[[ Supplied material, beginning ]]

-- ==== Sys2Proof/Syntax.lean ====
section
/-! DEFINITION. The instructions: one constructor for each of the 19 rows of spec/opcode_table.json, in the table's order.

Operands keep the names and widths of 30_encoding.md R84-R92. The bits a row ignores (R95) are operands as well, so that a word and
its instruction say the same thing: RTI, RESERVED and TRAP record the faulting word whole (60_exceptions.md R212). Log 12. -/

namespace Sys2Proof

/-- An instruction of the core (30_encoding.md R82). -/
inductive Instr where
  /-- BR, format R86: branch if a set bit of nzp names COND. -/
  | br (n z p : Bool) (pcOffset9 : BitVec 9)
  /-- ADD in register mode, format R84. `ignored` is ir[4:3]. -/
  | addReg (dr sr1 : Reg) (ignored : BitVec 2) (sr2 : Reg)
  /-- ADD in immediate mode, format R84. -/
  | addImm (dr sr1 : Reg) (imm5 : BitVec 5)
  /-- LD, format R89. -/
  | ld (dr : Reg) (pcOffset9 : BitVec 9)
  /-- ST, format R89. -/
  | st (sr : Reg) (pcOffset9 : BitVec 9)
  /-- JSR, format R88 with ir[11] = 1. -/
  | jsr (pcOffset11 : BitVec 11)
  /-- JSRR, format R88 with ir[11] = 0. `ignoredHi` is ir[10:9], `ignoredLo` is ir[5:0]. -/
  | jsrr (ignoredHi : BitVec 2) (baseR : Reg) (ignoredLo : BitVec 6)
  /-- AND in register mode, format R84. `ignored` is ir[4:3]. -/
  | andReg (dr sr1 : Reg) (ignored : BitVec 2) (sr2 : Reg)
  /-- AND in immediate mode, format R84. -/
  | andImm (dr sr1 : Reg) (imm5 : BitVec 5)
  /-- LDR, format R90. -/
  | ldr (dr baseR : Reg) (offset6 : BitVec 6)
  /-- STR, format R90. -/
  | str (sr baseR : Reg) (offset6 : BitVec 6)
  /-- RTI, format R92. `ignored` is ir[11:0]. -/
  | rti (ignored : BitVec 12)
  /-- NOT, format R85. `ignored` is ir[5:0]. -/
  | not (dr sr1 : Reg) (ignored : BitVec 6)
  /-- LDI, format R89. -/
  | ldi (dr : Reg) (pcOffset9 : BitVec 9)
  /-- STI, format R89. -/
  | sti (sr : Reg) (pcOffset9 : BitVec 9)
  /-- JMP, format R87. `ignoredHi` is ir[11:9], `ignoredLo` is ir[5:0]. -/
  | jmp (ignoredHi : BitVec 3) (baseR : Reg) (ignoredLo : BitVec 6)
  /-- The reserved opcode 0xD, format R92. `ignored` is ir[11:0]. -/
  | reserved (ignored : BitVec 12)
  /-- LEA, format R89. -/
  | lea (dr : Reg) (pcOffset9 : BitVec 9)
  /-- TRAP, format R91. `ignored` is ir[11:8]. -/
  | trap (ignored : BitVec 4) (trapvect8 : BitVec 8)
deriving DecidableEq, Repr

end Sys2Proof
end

[[ Supplied material, end ]]
[[ Supplied material, beginning ]]

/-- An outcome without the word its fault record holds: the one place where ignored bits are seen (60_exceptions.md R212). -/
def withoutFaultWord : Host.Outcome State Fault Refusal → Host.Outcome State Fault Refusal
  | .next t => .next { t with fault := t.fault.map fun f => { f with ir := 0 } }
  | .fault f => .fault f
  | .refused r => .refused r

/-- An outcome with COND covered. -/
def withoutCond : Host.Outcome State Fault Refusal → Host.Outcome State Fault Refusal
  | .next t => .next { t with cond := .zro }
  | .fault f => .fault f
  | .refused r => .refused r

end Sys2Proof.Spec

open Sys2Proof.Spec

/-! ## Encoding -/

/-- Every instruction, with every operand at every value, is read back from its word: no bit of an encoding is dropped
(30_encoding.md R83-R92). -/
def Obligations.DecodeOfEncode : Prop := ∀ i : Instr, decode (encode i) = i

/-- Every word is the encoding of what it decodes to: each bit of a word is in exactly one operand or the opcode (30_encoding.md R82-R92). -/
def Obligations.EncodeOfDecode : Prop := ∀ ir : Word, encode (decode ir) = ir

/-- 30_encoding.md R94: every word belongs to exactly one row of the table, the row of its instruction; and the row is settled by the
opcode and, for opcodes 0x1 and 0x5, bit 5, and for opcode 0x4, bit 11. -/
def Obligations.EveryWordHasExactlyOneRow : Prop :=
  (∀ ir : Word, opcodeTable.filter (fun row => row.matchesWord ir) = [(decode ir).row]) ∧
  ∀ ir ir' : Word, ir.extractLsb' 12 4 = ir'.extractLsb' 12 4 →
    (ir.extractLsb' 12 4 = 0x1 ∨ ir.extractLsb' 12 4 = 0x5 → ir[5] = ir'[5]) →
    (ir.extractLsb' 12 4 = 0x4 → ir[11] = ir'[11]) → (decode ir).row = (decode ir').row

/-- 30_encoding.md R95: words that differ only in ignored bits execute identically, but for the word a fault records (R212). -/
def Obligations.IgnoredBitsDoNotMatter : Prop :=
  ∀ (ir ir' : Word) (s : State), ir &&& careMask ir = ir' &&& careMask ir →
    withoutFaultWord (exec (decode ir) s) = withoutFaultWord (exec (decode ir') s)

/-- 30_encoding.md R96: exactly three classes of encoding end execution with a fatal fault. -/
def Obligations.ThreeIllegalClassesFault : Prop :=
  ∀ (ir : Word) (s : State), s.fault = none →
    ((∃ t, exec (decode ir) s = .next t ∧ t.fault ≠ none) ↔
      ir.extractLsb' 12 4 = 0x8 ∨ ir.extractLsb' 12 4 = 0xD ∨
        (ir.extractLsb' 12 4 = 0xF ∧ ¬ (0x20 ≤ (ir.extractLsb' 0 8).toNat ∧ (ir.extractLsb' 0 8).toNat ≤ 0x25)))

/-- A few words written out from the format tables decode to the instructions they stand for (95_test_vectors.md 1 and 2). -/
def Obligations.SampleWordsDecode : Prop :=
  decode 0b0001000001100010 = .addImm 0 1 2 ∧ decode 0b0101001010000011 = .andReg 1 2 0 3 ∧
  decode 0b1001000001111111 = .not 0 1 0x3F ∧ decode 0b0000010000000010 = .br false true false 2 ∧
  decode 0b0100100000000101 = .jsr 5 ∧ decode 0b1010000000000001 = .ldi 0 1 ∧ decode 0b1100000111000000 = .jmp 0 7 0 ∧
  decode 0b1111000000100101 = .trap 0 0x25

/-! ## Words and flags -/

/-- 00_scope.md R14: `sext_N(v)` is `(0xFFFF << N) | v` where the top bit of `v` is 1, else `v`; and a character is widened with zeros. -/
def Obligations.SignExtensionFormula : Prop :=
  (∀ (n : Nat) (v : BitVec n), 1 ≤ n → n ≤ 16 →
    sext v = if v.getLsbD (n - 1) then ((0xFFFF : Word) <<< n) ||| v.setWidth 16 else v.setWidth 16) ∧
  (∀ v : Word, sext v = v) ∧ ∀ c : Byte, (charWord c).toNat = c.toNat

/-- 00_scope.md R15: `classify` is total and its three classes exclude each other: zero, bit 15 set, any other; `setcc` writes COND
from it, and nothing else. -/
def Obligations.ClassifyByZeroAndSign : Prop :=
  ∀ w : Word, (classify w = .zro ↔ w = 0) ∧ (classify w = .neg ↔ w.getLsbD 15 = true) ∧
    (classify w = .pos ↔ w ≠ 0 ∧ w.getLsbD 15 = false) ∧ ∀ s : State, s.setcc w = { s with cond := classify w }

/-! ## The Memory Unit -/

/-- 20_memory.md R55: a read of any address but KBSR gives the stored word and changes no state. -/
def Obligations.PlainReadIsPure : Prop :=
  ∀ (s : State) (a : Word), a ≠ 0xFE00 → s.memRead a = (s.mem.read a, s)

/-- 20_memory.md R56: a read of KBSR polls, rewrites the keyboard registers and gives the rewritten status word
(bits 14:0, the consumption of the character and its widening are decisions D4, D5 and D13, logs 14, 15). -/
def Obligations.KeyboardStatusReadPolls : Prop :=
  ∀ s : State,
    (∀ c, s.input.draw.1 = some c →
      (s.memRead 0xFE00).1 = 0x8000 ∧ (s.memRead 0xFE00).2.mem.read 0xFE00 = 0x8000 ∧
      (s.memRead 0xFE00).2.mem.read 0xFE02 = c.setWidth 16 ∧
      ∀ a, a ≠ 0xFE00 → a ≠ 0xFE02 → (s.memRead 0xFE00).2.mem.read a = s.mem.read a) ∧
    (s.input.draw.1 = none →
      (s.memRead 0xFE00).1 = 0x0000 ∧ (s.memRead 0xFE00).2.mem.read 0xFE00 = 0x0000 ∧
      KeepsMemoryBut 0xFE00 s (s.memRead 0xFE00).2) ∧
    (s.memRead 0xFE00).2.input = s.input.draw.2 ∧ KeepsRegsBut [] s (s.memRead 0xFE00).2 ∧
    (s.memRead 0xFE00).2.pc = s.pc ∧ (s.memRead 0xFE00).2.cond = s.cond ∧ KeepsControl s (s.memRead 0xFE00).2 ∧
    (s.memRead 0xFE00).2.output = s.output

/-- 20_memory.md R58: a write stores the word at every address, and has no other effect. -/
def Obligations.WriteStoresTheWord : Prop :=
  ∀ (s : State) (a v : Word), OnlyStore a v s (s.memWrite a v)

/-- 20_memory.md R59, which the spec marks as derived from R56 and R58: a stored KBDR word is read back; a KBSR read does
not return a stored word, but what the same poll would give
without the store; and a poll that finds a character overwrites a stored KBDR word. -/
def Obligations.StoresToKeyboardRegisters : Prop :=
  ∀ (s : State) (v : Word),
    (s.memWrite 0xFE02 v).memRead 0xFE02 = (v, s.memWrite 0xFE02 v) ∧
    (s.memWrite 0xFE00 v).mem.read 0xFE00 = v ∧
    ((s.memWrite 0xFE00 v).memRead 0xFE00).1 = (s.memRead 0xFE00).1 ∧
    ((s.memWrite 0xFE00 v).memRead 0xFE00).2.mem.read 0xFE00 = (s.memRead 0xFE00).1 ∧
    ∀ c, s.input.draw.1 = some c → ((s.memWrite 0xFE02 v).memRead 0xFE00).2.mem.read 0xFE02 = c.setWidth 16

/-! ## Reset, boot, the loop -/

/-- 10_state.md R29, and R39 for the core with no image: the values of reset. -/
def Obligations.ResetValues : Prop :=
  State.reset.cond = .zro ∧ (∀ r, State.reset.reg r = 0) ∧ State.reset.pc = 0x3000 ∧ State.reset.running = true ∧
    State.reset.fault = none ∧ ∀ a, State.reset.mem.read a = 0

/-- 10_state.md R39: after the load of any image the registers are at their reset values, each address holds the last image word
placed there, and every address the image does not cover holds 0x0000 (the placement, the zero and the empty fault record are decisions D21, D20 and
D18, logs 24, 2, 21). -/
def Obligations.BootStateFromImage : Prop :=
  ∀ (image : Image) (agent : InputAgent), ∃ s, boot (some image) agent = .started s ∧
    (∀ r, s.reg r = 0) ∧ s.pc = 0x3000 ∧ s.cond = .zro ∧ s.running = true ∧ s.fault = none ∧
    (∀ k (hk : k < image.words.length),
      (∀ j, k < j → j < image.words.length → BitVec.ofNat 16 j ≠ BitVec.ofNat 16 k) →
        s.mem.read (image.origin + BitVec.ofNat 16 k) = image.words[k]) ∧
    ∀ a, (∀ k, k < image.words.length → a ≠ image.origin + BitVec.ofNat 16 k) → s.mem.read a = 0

[[ Supplied material, end ]]
[[ Supplied material, beginning ]]

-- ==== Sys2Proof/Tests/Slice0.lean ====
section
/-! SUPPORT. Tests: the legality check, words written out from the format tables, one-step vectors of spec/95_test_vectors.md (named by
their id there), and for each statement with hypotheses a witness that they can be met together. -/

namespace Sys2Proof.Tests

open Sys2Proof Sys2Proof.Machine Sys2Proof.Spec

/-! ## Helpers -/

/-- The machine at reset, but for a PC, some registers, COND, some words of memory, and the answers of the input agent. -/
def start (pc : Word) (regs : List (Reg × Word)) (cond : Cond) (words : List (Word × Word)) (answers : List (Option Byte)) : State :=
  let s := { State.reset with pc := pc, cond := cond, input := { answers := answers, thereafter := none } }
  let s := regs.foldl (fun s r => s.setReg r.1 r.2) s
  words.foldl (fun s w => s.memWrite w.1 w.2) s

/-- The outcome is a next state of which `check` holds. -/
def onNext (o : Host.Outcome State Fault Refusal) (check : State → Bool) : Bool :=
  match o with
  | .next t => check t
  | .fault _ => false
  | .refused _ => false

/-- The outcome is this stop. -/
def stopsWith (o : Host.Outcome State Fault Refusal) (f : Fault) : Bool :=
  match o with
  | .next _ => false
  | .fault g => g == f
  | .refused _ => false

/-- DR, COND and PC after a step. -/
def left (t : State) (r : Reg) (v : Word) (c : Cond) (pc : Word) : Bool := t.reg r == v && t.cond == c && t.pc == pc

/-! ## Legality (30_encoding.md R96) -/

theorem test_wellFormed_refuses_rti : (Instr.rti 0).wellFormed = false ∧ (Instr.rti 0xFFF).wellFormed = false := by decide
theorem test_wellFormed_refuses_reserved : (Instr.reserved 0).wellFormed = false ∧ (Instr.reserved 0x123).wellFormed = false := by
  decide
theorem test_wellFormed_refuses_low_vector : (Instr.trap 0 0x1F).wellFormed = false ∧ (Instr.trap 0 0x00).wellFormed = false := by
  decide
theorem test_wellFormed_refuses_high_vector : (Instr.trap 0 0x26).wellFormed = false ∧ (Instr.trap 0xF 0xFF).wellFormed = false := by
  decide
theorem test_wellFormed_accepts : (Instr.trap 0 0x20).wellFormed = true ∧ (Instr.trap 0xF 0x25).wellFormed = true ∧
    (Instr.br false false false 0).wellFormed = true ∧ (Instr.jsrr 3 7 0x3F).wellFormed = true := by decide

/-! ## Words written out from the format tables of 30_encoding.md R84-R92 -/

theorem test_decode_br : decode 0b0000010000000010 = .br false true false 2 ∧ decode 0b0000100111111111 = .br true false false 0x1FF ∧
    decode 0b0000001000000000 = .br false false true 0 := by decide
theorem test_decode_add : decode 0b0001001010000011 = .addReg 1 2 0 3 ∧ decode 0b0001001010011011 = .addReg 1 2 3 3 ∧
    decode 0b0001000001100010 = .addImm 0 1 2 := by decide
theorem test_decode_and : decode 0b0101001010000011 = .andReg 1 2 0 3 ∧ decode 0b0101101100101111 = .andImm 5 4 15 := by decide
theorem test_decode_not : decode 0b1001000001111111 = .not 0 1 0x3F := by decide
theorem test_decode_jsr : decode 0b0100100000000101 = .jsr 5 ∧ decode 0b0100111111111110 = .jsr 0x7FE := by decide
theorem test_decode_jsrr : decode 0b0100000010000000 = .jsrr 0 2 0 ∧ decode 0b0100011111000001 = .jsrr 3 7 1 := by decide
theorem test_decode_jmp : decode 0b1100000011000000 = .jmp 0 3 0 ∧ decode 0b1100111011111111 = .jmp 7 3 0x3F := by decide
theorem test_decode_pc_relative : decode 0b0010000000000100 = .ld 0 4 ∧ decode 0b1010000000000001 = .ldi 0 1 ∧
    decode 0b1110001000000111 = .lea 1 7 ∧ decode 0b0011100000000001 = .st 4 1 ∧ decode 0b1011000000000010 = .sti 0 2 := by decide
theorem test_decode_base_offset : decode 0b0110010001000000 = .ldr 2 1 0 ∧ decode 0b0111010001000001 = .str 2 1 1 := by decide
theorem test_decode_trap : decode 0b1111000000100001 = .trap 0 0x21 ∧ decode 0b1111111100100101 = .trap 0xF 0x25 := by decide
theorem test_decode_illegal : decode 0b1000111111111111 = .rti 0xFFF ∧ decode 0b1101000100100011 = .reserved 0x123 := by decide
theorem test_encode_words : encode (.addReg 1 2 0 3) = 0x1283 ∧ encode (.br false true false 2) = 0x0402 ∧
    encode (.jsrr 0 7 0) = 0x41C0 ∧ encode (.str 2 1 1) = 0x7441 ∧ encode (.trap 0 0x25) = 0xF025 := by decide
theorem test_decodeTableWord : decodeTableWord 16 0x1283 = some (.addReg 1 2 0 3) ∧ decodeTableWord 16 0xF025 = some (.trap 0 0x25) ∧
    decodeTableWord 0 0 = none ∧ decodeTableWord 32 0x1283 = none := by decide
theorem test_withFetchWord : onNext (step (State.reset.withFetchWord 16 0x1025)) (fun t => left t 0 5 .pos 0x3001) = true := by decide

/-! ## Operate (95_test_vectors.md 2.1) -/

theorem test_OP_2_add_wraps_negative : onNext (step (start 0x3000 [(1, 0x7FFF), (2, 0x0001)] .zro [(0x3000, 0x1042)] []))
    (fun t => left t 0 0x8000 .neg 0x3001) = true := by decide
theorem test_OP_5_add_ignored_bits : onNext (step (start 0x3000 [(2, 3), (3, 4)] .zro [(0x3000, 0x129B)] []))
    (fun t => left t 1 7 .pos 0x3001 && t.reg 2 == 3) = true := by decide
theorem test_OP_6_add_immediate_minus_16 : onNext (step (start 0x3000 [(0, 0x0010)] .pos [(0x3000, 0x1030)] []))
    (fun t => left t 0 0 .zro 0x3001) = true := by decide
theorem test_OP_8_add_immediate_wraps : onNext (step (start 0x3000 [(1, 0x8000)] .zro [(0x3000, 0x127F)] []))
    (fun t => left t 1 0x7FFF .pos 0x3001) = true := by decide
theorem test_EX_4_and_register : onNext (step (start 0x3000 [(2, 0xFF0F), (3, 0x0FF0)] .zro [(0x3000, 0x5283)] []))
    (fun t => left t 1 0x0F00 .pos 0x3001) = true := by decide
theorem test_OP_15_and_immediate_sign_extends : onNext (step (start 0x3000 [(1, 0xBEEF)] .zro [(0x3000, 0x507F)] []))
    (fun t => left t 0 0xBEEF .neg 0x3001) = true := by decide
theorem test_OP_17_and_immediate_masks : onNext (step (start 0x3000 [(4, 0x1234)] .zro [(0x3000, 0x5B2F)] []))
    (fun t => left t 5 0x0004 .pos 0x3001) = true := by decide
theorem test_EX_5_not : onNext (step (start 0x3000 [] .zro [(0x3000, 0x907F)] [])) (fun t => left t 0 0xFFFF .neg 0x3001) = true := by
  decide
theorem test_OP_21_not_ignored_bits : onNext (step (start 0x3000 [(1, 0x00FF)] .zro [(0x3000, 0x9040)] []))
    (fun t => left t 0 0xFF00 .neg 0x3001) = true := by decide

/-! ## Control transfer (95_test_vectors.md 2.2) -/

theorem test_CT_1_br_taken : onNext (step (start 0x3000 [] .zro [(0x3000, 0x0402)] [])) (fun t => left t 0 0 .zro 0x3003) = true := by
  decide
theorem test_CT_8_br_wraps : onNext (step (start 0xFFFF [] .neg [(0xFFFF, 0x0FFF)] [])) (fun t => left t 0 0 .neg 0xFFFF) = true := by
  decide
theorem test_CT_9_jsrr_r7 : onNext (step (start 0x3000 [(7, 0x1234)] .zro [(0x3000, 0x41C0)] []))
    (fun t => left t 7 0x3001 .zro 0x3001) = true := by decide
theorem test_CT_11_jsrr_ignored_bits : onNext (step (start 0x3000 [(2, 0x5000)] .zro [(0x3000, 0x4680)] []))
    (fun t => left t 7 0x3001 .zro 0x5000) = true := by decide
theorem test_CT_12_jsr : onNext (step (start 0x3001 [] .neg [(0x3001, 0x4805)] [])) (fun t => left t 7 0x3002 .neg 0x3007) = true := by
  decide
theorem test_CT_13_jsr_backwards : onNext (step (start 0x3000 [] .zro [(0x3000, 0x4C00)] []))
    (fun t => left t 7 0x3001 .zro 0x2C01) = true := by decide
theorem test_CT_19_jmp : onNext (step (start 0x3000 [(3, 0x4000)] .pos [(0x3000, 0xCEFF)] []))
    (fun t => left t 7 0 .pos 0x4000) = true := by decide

[[ Supplied material, end ]]

» **About this task**: Please write out, exactly as they appear above, only the lines in the stretch from the line with "-- ==== Sys2Proof/Syntax.lean" through the line with "(pcOffset11 : BitVec 11)".

» **Response to the task**:
-- ==== Sys2Proof/Syntax.lean ====
section
/-! DEFINITION. The instructions: one constructor for each of the 19 rows of spec/opcode_table.json, in the table's order.

Operands keep the names and widths of 30_encoding.md R84-R92. The bits a row ignores (R95) are operands as well, so that a word and
its instruction say the same thing: RTI, RESERVED and TRAP record the faulting word whole (60_exceptions.md R212). Log 12. -/

namespace Sys2Proof

/-- An instruction of the core (30_encoding.md R82). -/
inductive Instr where
  /-- BR, format R86: branch if a set bit of nzp names COND. -/
  | br (n z p : Bool) (pcOffset9 : BitVec 9)
  /-- ADD in register mode, format R84. `ignored` is ir[4:3]. -/
  | addReg (dr sr1 : Reg) (ignored : BitVec 2) (sr2 : Reg)
  /-- ADD in immediate mode, format R84. -/
  | addImm (dr sr1 : Reg) (imm5 : BitVec 5)
  /-- LD, format R89. -/
  | ld (dr : Reg) (pcOffset9 : BitVec 9)
  /-- ST, format R89. -/
  | st (sr : Reg) (pcOffset9 : BitVec 9)
  /-- JSR, format R88 with ir[11] = 1. -/
  | jsr (pcOffset11 : BitVec 11)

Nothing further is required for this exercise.